Thank you to the authors for their detailed response to each of my concerns and their thorough engagement with all of the reviewers. I have a few responses to the rebuttals to my stated weaknesses, especially in connection to the other reviewers' discussions.

  • (lack of specificity on the conditions under which the scaling laws hold / more experiments): I appreciate the authors' response and clarifications. I agree that it is more important for the experiments to address the feasibility of the assumptions used to establish the theoretical result, and I appreciate the pointer to Appendix E (and I agree that it would be useful to include some of this discussion in Section 5). Additionally, after reviewing the authors' discussion with Reviewer BDah, I believe starting with demographic parity makes a lot of sense for this kind of analysis in the context of disparate impact.
  • (some burden on the plaintiff / potential dishonesty of defendant): These are fair points, and I appreciate that this work, in my opinion, is a significant positive step in the right direction compared to the status quo.
  • (bound on B): Thank you for clarifying this. I was originally concerned that B could scale, say, exponentially with N or D, but after re-reading, I see how, there are accepted scaling laws for the BCE loss only, so it is reasonable to assume they would hold here too.

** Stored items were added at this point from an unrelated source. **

/-- Whether a hart has begun an instruction that captured the current CTGEN and has yet to complete it: part of it is done, as
its restart or the record of its fault says, and it goes on where it stopped (R252, R262, R263; log entry 106). -/
def State.midCode (s : State) (h : Hart) : Bool :=
  let mid (h : Hart) (ctr : List (BitVec 16)) (skip : List Nat) : Bool := partDone ctr skip && s.captures 64 h (skip.foldl max 0)
  decide (h.st ≠ .retired)
    && (h.restart.any (fun r => mid h r.ctr r.skip)
      || h.save.any (fun r => r.vec && r.rpc == r.pc && mid { h with pc := r.pc } r.ctr r.skip))

/-- CODE_TABLE_SWAP: once no hart of the core has an instruction under way that captured CTGEN, the shadow bank becomes live,
CTGEN advances by 1 and the new shadow bank copies the new live one (R252). -/
def execCodeTableSwap (core : BitVec 7) (s : State) : Res :=
  let c := s.codeTab core.toNat
  if !c.swapPending || s.harts.any (fun h => h.core == core.toNat && s.midCode h) then .next s
  else
    let c' : CodeTable := { live := c.shadow, shadow := c.shadow, gen := c.gen + 1, swapPending := false }
    let s := { s with codeTabs := assign s.codeTabs core.toNat c' }
    .next (s.finishTables s.jobs)

end Sys2Proof.Machine
end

I still believe this paper is a useful contribution that provides some framework for how complex algorithms like deep learning models could potentially be challenged in disparate impact claims. I have some familiarity with (anecdotal) stories of legal challenges to algorithmic harms, and I can appreciate the difficulties of the current status quo in challenging the use of complex algorithms. However, I do also agree with the other reviewers that this paper would benefit from a re-drafting to give more clarity about the technical assumptions and intuition behind the constants needed to establish the main result to broaden the audience of this paper. I do believe such a clarity pass would be sufficient for the results of this paper to be significant as-is without additional experiments, and I appreciate the author's suggested revisions in response to Reviewer BDah as a start.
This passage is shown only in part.